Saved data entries
──────

-- ==== Sys2Proof/Laws/Frames.lean ====
section
/-! SUPPORT. For every constructor, what its command keeps, the parts of the state that `touched` does not name among it:
one lemma per row, which a statement about every command assembles by cases. -/
set_option linter.all false
namespace Sys2Proof.Machine
open Sys2Proof

/-- A keeping that touches the parts of one set touches no more than a larger one. -/
theorem Keeps.weaken {M N : Part → Prop} {s t : State} (h : Keeps M s t) (k : ∀ p, M p → N p) : Keeps N s t :=
  { h with parts := fun p hp => h.parts p (fun x => hp (k p x)) }

theorem everyPart : ∀ p, (fun _ => True : Part → Prop) p → p ∈ (Part.every : List Part) := by
  intro p; cases p <;> decide

theorem powerUp_keeps {s t : State} (h : exec (.powerUp) s = .next t) : Keeps (· ∈ touched (.powerUp)) s t := by
  have : Fact True := ⟨trivial⟩
  exact (execPowerUp_keeps (M := fun _ => True)
    (Keeps.refl s) t h).weaken everyPart

theorem powerDown_keeps {s t : State} (h : exec (.powerDown) s = .next t) : Keeps (· ∈ touched (.powerDown)) s t := by
  have : Fact True := ⟨trivial⟩
  exact (execPowerDown_keeps (M := fun _ => True)
    (Keeps.refl s) t h).weaken everyPart

theorem coldReset_keeps {s t : State} (h : exec (.coldReset) s = .next t) : Keeps (· ∈ touched (.coldReset)) s t := by
  have : Fact True := ⟨trivial⟩
  exact (execColdReset_keeps (M := fun _ => True)
    (Keeps.refl s) t h).weaken everyPart

theorem parts_ts_regs_ref_pwr : ∀ p,
    (fun p => match p with | .ts => True | .regs => True | .ref => True | .pwr => True | _ => False : Part → Prop) p → p ∈
    ([.ts, .regs, .ref, .pwr] : List Part) := by
  intro p; cases p <;> decide

theorem sysRstNRelease_keeps {a0} {s t : State} (h : exec (.sysRstNRelease a0) s = .next t) : Keeps
    (· ∈ touched (.sysRstNRelease a0)) s t := by
  have : Fact True := ⟨trivial⟩
  exact (execSysRstNRelease_keeps (M := fun p => match p with | .ts => True | .regs => True | .ref => True | .pwr => True | _ => False)
    (Keeps.refl s) t h).weaken parts_ts_regs_ref_pwr

theorem warmReset_keeps {s t : State} (h : exec (.warmReset) s = .next t) : Keeps (· ∈ touched (.warmReset)) s t := by
  have : Fact True := ⟨trivial⟩
  exact (execWarmReset_keeps (M := fun _ => True)
    (Keeps.refl s) t h).weaken everyPart

theorem rstCtlWarm_keeps {a0} {a1} {s t : State} (h : exec (.rstCtlWarm a0 a1) s = .next t) : Keeps
    (· ∈ touched (.rstCtlWarm a0 a1)) s t := by
  have : Fact True := ⟨trivial⟩
  exact (execRstCtlWarm_keeps (M := fun _ => True)
    (Keeps.refl s) t h).weaken everyPart

theorem thermalTrip_keeps {a0} {a1} {s t : State} (h : exec (.thermalTrip a0 a1) s = .next t) : Keeps
    (· ∈ touched (.thermalTrip a0 a1)) s t := by
  have : Fact True := ⟨trivial⟩
  exact (execThermalTrip_keeps (M := fun _ => True)
    (Keeps.refl s) t h).weaken everyPart

theorem thermalTripEnd_keeps {a0} {s t : State} (h : exec (.thermalTripEnd a0) s = .next t) : Keeps
    (· ∈ touched (.thermalTripEnd a0)) s t := by
  have : Fact True := ⟨trivial⟩
  exact (execThermalTripEnd_keeps (M := fun p => match p with | .ts => True | .regs => True | .ref => True | .pwr => True | _ => False)
    (Keeps.refl s) t h).weaken parts_ts_regs_ref_pwr

theorem railFault_keeps {a0} {s t : State} (h : exec (.railFault a0) s = .next t) : Keeps (· ∈ touched (.railFault a0)) s t := by
  have : Fact True := ⟨trivial⟩
  exact (execRailFault_keeps (M := fun _ => True)
    (Keeps.refl s) t h).weaken everyPart

theorem inputUndervoltage_keeps {a0} {s t : State} (h : exec (.inputUndervoltage a0) s = .next t) : Keeps
    (· ∈ touched (.inputUndervoltage a0)) s t := by
  have : Fact True := ⟨trivial⟩
  exact (execInputUndervoltage_keeps (M := fun _ => True)
    (Keeps.refl s) t h).weaken everyPart

theorem umpireWatchdog_keeps {s t : State} (h : exec (.umpireWatchdog) s = .next t) : Keeps (· ∈ touched (.umpireWatchdog)) s
    t := by
  have : Fact True := ⟨trivial⟩
  exact (execUmpireWatchdog_keeps (M := fun _ => True)
    (Keeps.refl s) t h).weaken everyPart

theorem refereeFault_keeps {a0} {s t : State} (h : exec (.refereeFault a0) s = .next t) : Keeps
    (· ∈ touched (.refereeFault a0)) s t := by
  have : Fact True := ⟨trivial⟩
  exact (execRefereeFault_keeps (M := fun _ => True)
    (Keeps.refl s) t h).weaken everyPart

theorem parts_free_regs_host_ump_lkr_mem_ref_scb_mgl_rdc_wst_eng_cells : ∀ p,
    (fun p => match p with | .free => True | .regs => True | .host => True | .ump => True | .lkr => True | .mem => True | .ref => True | .scb => True | .mgl => True | .rdc => True | .wst => True | .eng => True | .cells => True | _ => False : Part → Prop)
    p → p ∈ ([.free, .regs, .host, .ump, .lkr, .mem, .ref, .scb, .mgl, .rdc, .wst, .eng, .cells] : List Part) := by
  intro p; cases p <;> decide

theorem portReset_keeps {a0} {s t : State} (h : exec (.portReset a0) s = .next t) : Keeps (· ∈ touched (.portReset a0)) s t := by
  have : Fact True := ⟨trivial⟩
  exact (execPortReset_keeps (M := fun p => match p with | .free => True | .regs => True | .host => True | .ump => True | .lkr => True | .mem => True | .ref => True | .scb => True | .mgl => True | .rdc => True | .wst => True | .eng => True | .cells => True | _ => False)
    (Keeps.refl s) t h).weaken parts_free_regs_host_ump_lkr_mem_ref_scb_mgl_rdc_wst_eng_cells

theorem functionLevelReset_keeps {a0} {a1} {s t : State} (h : exec (.functionLevelReset a0 a1) s = .next t) : Keeps
    (· ∈ touched (.functionLevelReset a0 a1)) s t := by
  have : Fact True := ⟨trivial⟩
  exact (execFunctionLevelReset_keeps (M := fun p => match p with | .free => True | .regs => True | .host => True | .ump => True | .lkr => True | .mem => True | .ref => True | .scb => True | .mgl => True | .rdc => True | .wst => True | .eng => True | .cells => True | _ => False)
    (Keeps.refl s) t h).weaken parts_free_regs_host_ump_lkr_mem_ref_scb_mgl_rdc_wst_eng_cells

theorem parts_free_regs_host_ump_lkr_mem_ref_err_pwr_scb_mgl_rdc_wst_eng_cells : ∀ p,
    (fun p => match p with | .free => True | .regs => True | .host => True | .ump => True | .lkr => True | .mem => True | .ref => True | .err => True | .pwr => True | .scb => True | .mgl => True | .rdc => True | .wst => True | .eng => True | .cells => True | _ => False : Part → Prop)
    p → p ∈ ([.free, .regs, .host, .ump, .lkr, .mem, .ref, .err, .pwr, .scb, .mgl, .rdc, .wst, .eng, .cells] : List Part)
    := by
  intro p; cases p <;> decide

theorem bootSequence_keeps {a0} {s t : State} (h : exec (.bootSequence a0) s = .next t) : Keeps
    (· ∈ touched (.bootSequence a0)) s t := by
  have : Fact True := ⟨trivial⟩
  exact (execBootSequence_keeps (M := fun p => match p with | .free => True | .regs => True | .host => True | .ump => True | .lkr => True | .mem => True | .ref => True | .err => True | .pwr => True | .scb => True | .mgl => True | .rdc => True | .wst => True | .eng => True | .cells => True | _ => False)
    (Keeps.refl s) t h).weaken parts_free_regs_host_ump_lkr_mem_ref_err_pwr_scb_mgl_rdc_wst_eng_cells

theorem parts_regs_pwr : ∀ p, (fun p => match p with | .regs => True | .pwr => True | _ => False : Part → Prop) p → p ∈
    ([.regs, .pwr] : List Part) := by
  intro p; cases p <;> decide

theorem bootGo_keeps {a0} {a1} {s t : State} (h : exec (.bootGo a0 a1) s = .next t) : Keeps (· ∈ touched (.bootGo a0 a1)) s t
    := by
  have : Fact True := ⟨trivial⟩
  exact (execBootGo_keeps (_port := a0) (M := fun p => match p with | .regs => True | .pwr => True | _ => False)
    (Keeps.refl s) t h).weaken parts_regs_pwr

theorem parts_ts_regs_pwr : ∀ p,
    (fun p => match p with | .ts => True | .regs => True | .pwr => True | _ => False : Part → Prop) p → p ∈
    ([.ts, .regs, .pwr] : List Part) := by
  intro p; cases p <;> decide

theorem bootHostTimeout_keeps {s t : State} (h : exec (.bootHostTimeout) s = .next t) : Keeps (· ∈ touched (.bootHostTimeout))
    s t := by
  have : Fact True := ⟨trivial⟩
  exact (execBootHostTimeout_keeps (M := fun p => match p with | .ts => True | .regs => True | .pwr => True | _ => False)
    (Keeps.refl s) t h).weaken parts_ts_regs_pwr

theorem parts_pwr_mgl : ∀ p, (fun p => match p with | .pwr => True | .mgl => True | _ => False : Part → Prop) p → p ∈
    ([.pwr, .mgl] : List Part) := by
  intro p; cases p <;> decide

theorem bootChunkReceive_keeps {s t : State} (h : exec (.bootChunkReceive) s = .next t) : Keeps
    (· ∈ touched (.bootChunkReceive)) s t := by
  have : Fact True := ⟨trivial⟩
  exact (execBootChunkReceive_keeps (M := fun p => match p with | .pwr => True | .mgl => True | _ => False)
    (Keeps.refl s) t h).weaken parts_pwr_mgl

theorem parts_regs_pwr_mgl : ∀ p,
    (fun p => match p with | .regs => True | .pwr => True | .mgl => True | _ => False : Part → Prop) p → p ∈
    ([.regs, .pwr, .mgl] : List Part) := by
  intro p; cases p <;> decide

theorem bootLoadGone_keeps {s t : State} (h : exec (.bootLoadGone) s = .next t) : Keeps (· ∈ touched (.bootLoadGone)) s t := by
  have : Fact True := ⟨trivial⟩
  exact (execBootLoadGone_keeps (M := fun p => match p with | .regs => True | .pwr => True | .mgl => True | _ => False)
    (Keeps.refl s) t h).weaken parts_regs_pwr_mgl

theorem parts_mgl : ∀ p, (fun p => match p with | .mgl => True | _ => False : Part → Prop) p → p ∈ ([.mgl] : List Part) := by
  intro p; cases p <;> decide

theorem bootLoadResend_keeps {s t : State} (h : exec (.bootLoadResend) s = .next t) : Keeps (· ∈ touched (.bootLoadResend)) s
    t := by
  have : Fact True := ⟨trivial⟩
  exact (execBootLoadResend_keeps (M := fun p => match p with | .mgl => True | _ => False)
    (Keeps.refl s) t h).weaken parts_mgl

theorem flashSelChange_keeps {a0} {s t : State} (h : exec (.flashSelChange a0) s = .next t) : Keeps
    (· ∈ touched (.flashSelChange a0)) s t := by
  have : Fact True := ⟨trivial⟩
  exact (execFlashSelChange_keeps (M := fun p => match p with | .regs => True | .pwr => True | _ => False)
    (Keeps.refl s) t h).weaken parts_regs_pwr

theorem parts_free_regs_host_ump_lkr_mem_pwr_scb_mgl_rdc_wst_eng_cells : ∀ p,
    (fun p => match p with | .free => True | .regs => True | .host => True | .ump => True | .lkr => True | .mem => True | .pwr => True | .scb => True | .mgl => True | .rdc => True | .wst => True | .eng => True | .cells => True | _ => False : Part → Prop)
    p → p ∈ ([.free, .regs, .host, .ump, .lkr, .mem, .pwr, .scb, .mgl, .rdc, .wst, .eng, .cells] : List Part) := by
  intro p; cases p <;> decide

theorem pwrReqActive_keeps {a0} {s t : State} (h : exec (.pwrReqActive a0) s = .next t) : Keeps
    (· ∈ touched (.pwrReqActive a0)) s t := by
  have : Fact True := ⟨trivial⟩
  exact (execPwrReqActive_keeps (_port := a0) (M := fun p => match p with | .free => True | .regs => True | .host => True | .ump => True | .lkr => True | .mem => True | .pwr => True | .scb => True | .mgl => True | .rdc => True | .wst => True | .eng => True | .cells => True | _ => False)
    (Keeps.refl s) t h).weaken parts_free_regs_host_ump_lkr_mem_pwr_scb_mgl_rdc_wst_eng_cells

theorem pwrReqIdle_keeps {a0} {s t : State} (h : exec (.pwrReqIdle a0) s = .next t) : Keeps (· ∈ touched (.pwrReqIdle a0)) s t
    := by
  have : Fact True := ⟨trivial⟩
  exact (execPwrReqIdle_keeps (_port := a0) (M := fun p => match p with | .free => True | .regs => True | .host => True | .ump => True | .lkr => True | .mem => True | .pwr => True | .scb => True | .mgl => True | .rdc => True | .wst => True | .eng => True | .cells => True | _ => False)
    (Keeps.refl s) t h).weaken parts_free_regs_host_ump_lkr_mem_pwr_scb_mgl_rdc_wst_eng_cells

theorem pwrReqStandby_keeps {a0} {s t : State} (h : exec (.pwrReqStandby a0) s = .next t) : Keeps
    (· ∈ touched (.pwrReqStandby a0)) s t := by
  have : Fact True := ⟨trivial⟩
  exact (execPwrReqStandby_keeps (_port := a0) (M := fun p => match p with | .free => True | .regs => True | .host => True | .ump => True | .lkr => True | .mem => True | .pwr => True | .scb => True | .mgl => True | .rdc => True | .wst => True | .eng => True | .cells => True | _ => False)
    (Keeps.refl s) t h).weaken parts_free_regs_host_ump_lkr_mem_pwr_scb_mgl_rdc_wst_eng_cells

theorem parts_free_regs_err_pwr_scb : ∀ p,
    (fun p => match p with | .free => True | .regs => True | .err => True | .pwr => True | .scb => True | _ => False : Part → Prop)
    p → p ∈ ([.free, .regs, .err, .pwr, .scb] : List Part) := by
  intro p; cases p <;> decide

theorem powerControlTick_keeps {a0} {s t : State} (h : exec (.powerControlTick a0) s = .next t) : Keeps
    (· ∈ touched (.powerControlTick a0)) s t := by
  have : Fact True := ⟨trivial⟩
  exact (execPowerControlTick_keeps (M := fun p => match p with | .free => True | .regs => True | .err => True | .pwr => True | .scb => True | _ => False)
    (Keeps.refl s) t h).weaken parts_free_regs_err_pwr_scb
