/-- Setting a register's field leaves its other fields alone. -/
theorem wordFld_wordPut_ne (v : Word) {lo w x lo' w' : Nat} (h : lo' + w' ≤ 32) (k : lo + w ≤ lo' ∨ lo' + w' ≤ lo) :
    wordFld (wordPut v lo w x) lo' w' = wordFld v lo' w' := by
  rw [wordFld, wordPut, BitVec.toNat_ofNat, bitsOf_mod h]
  rcases k with k | k
  · rw [bitsOf_setBits_above k, wordFld]
  · rw [bitsOf_setBits_below k, wordFld]

/-- A field set in the state reads as the value, cut to its width. -/
theorem State.regFld_setFld_self (s : State) {k lo w x : Nat} (h : lo + w ≤ 32) : (s.setFld k lo w x).regFld k lo w = x % 2 ^
    w := by
  rw [State.regFld, State.setFld, State.regAt_setReg_self, wordFld_wordPut_self _ h]

/-- A field set in the state to a value that fits reads as the value. -/
theorem State.regFld_setFld_of_lt (s : State) {k lo w x : Nat} (h : lo + w ≤ 32) (hx : x < 2 ^ w) :
    (s.setFld k lo w x).regFld k lo w = x := by rw [State.regFld_setFld_self s h, Nat.mod_eq_of_lt hx]

/-- A field set in the state leaves the fields of other registers alone. -/
theorem State.regFld_setFld_key {s : State} (hw : Tbl.wf s.regs = true) {k j lo w x : Nat} (h : j ≠ k) (lo' w' : Nat) :
    (s.setFld k lo w x).regFld j lo' w' = s.regFld j lo' w' := by
  simp only [State.setFld, State.regFld]
  rw [State.regAt_setReg_ne _ hw h]

/-- A field set in the state keeps the register table canonical. -/
theorem State.setFld_wf {s : State} (h : RegsWf s.regs) (k lo w x : Nat) : RegsWf (s.setFld k lo w x).regs := RegsWf.regsSet _ _ h

/-- A field set in the state leaves the register's other fields alone. -/
theorem State.regFld_setFld_ne (s : State) {k lo w x lo' w' : Nat} (h : lo' + w' ≤ 32) (d : lo + w ≤ lo' ∨ lo' + w' ≤ lo) :
    (s.setFld k lo w x).regFld k lo' w' = s.regFld k lo' w' := by
  rw [State.regFld, State.setFld, State.regAt_setReg_self, wordFld_wordPut_ne _ h d, State.regFld]

/-- A register's fields read as the word set. -/
@[simp] theorem State.regFld_setReg_self (s : State) (k lo w : Nat) (v : Word) : (s.setReg k v).regFld k lo w = wordFld v lo w := by
  rw [State.regFld, State.regAt_setReg_self]

/-- A field reads the same in states of one register table. -/
theorem State.regAt_congr {s t : State} (h : t.regs = s.regs) (k : Nat) : t.regAt k = s.regAt k
    := by rw [State.regAt, State.regAt, h]

/-- A register's field reads the same in states of one register table. -/
theorem State.regFld_congr {s t : State} (h : t.regs = s.regs) (k lo w : Nat) : t.regFld k lo w = s.regFld k lo w := by
  rw [State.regFld, State.regFld, State.regAt_congr h]

/-! Ports. -/

@[simp] theorem HostState.port_setPort_self (h : HostState) (p : Port) (x : PortState) : (h.setPort p x).port p = x := by cases p <;> rfl
@[simp] theorem HostState.port_setPort_other (h : HostState) (p : Port) (x : PortState) : (h.setPort p x).port p.other = h.port p.other := by
  cases p <;> rfl
@[simp] theorem HostState.setPort_out (h : HostState) (p : Port) (x : PortState) : (h.setPort p x).out = h.out := by cases p <;> rfl
@[simp] theorem HostState.setPort_owner (h : HostState) (p : Port) (x : PortState) : (h.setPort p x).owner = h.owner := by cases p <;> rfl
@[simp] theorem HostState.setPort_contexts (h : HostState) (p : Port) (x : PortState) : (h.setPort p x).contexts = h.contexts := by
  cases p <;> rfl
@[simp] theorem HostState.setPort_accepted (h : HostState) (p : Port) (x : PortState) : (h.setPort p x).accepted = h.accepted := by
  cases p <;> rfl
@[simp] theorem State.modPort_port_self (s : State) (p : Port) (f : PortState → PortState) :
    (s.modPort p f).host.port p = f (s.host.port p) := HostState.port_setPort_self ..
@[simp] theorem State.modPort_port_other (s : State) (p : Port) (f : PortState → PortState) :
    (s.modPort p f).host.port p.other = s.host.port p.other := HostState.port_setPort_other ..
@[simp] theorem State.modPort_out (s : State) (p : Port) (f : PortState → PortState) : (s.modPort p f).host.out = s.host.out :=
  HostState.setPort_out ..
@[simp] theorem State.modPort_owner (s : State) (p : Port) (f : PortState → PortState) : (s.modPort p f).host.owner = s.host.owner :=
  HostState.setPort_owner ..
@[simp] theorem State.modPort_contexts (s : State) (p : Port) (f : PortState → PortState) :
    (s.modPort p f).host.contexts = s.host.contexts := HostState.setPort_contexts ..
@[simp] theorem State.modPort_accepted (s : State) (p : Port) (f : PortState → PortState) :
    (s.modPort p f).host.accepted = s.host.accepted := HostState.setPort_accepted ..
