theorem State.revoke_dir (s : State) (tenant id : Nat) (all : Bool) (did : Option Nat) :
    (s.revoke tenant id all did).lkr.dir = s.lkr.dir.map (revokeIn (revoked s tenant id all)) := by
  rw [← foldl_revokeEntry_dir]
  unfold State.revoke
  dsimp only
  split
  · cases did with
    | none => rfl
    | some d => exact congrArg LkrState.dir (State.finish_frame _ _ _ _ _ _).1
  · rfl

/-- A revocation leaves no entry that it names in another state than REVOKING (R250). -/
theorem State.revoke_revoking (s : State) (tenant id : Nat) (all : Bool) (did : Option Nat) {e : DirEntry}
    (he : e ∈ (s.revoke tenant id all did).lkr.dir) (hten : e.tenant = tenant) (hnamed : all = true ∨ e.adapter = id) :
    e.st = .revoking := by
  rw [State.revoke_dir] at he
  obtain ⟨x, hx, rfl⟩ := List.mem_map.mp he
  rw [revokeIn_tenant] at hten
  rw [revokeIn_adapter] at hnamed
  refine revokeIn_st (List.mem_map.mpr ⟨x, List.mem_filter.mpr ⟨hx, ?_⟩, rfl⟩)
  rcases hnamed with hall | hid <;> simp [*]

theorem completes_revoke {s : State} {c r : Nat} {a : Accepted} (hold : s.oldest c r 0x32 = some a)
    (hfmt : removeFormatOk a.desc true = true) (hall : fld a.desc 44 0 1 = 1 → fld a.desc 32 0 64 = 0)
    (hmay : mayRevoke s c (fld a.desc 40 0 32) = true) :
    Completes (.adapterRevoke c r) s (fun t => ∀ e ∈ t.lkr.dir, e.tenant = fld a.desc 40 0 32 →
      fld a.desc 44 0 1 = 1 ∨ e.adapter = fld a.desc 32 0 64 → e.st = .revoking) := by
  have hgo : ¬(!removeFormatOk a.desc true || (fld a.desc 44 0 1 == 1 && fld a.desc 32 0 64 != 0)) = true := by
    simpa [hfmt] using hall
  have hexec : exec (.adapterRevoke c r) s = .next ((s.begin a.did).revoke (fld a.desc 40 0 32) (fld a.desc 32 0 64)
      (fld a.desc 44 0 1 == 1) (some a.did)) := by
    change execAdapterRevoke c r s = _
    unfold execAdapterRevoke
    rw [hold]
    dsimp only
    rw [if_neg hgo, if_neg (by rw [hmay]; decide)]
  exact .of_next hexec fun e he hten hnamed =>
    State.revoke_revoking _ _ _ _ _ he hten (hnamed.imp_left beq_iff_eq.mpr)

/-! The directory query (R241, R271). -/

theorem lkrQuery_plainKey : plainKey R.lkrQueryStatus ∧ plainKey R.lkrQueryVersion :=
  ⟨⟨by decide, by decide, fun b i => by unfold R.lkrQueryStatus R.pmuCfg; omega⟩,
    by decide, by decide, fun b i => by unfold R.lkrQueryVersion R.pmuCfg; omega⟩

theorem blockWritable_lkrQuery {s : State} (hrun : s.pwr.phase = .running) (p : Port) :
    blockWritable s p R.lkrQueryIdHi = true := by
  unfold blockWritable
  dsimp only
  rw [if_pos (State.booted_of_running hrun), (by decide : decide (R.lkrQueryIdHi / 0x10000 ≠ 0x18) = true),
    (by decide : decide (R.lkrQueryIdHi / 0x10000 ≠ 0x23) = true)]
  rfl
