-- ==== Sys2Proof/Machine/Step.lean ====
section
/-! DEFINITION. One step of the machine: the host's next line in the host phase of the current tick, or
the next tick (R24; log 1). -/

namespace Sys2Proof.Machine

/-- The refusal of a host line that is no instruction. -/
def refusalOf (e : DecodeError) : Refusal :=
  match e with
  | .codeWidth => .codeWidth
  | .transactionSize => .transactionSize

/-- One step. Where the host's next event is a line, it runs, atomically and at the current tick
(R66, R69); where the host ends its phase or does nothing more, the next tick runs (R24). -/
def step (s : State) : Host.Outcome State Fault Refusal :=
  match s.host with
  | [] => .next s.tick
  | .endPhase :: rest => .next (State.tick { s with host := rest })
  | .line bytes :: rest =>
    match decode bytes with
    | .ok i => exec i { s with host := rest }
    | .error e => .refused (refusalOf e)

/-- The state with an instruction of the opcode table as the host's next line, before the lines it
already holds (log 1, log 14). -/
def State.withFetchWord (s : State) (nbits w : Nat) : State :=
  { s with host := .line (tableLine nbits w) :: s.host }

end Sys2Proof.Machine
end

──────

_Prompt:_
The last part of the records is the answer, beginning at the line that holds "bytes :: rest =>" and including the final line, repeated exactly.

_Expected answer:_
  | .line bytes :: rest =>
    match decode bytes with
    | .ok i => exec i { s with host := rest }
    | .error e => .refused (refusalOf e)

/-- The state with an instruction of the opcode table as the host's next line, before the lines it
already holds (log 1, log 14). -/
def State.withFetchWord (s : State) (nbits w : Nat) : State :=
  { s with host := .line (tableLine nbits w) :: s.host }

end Sys2Proof.Machine
end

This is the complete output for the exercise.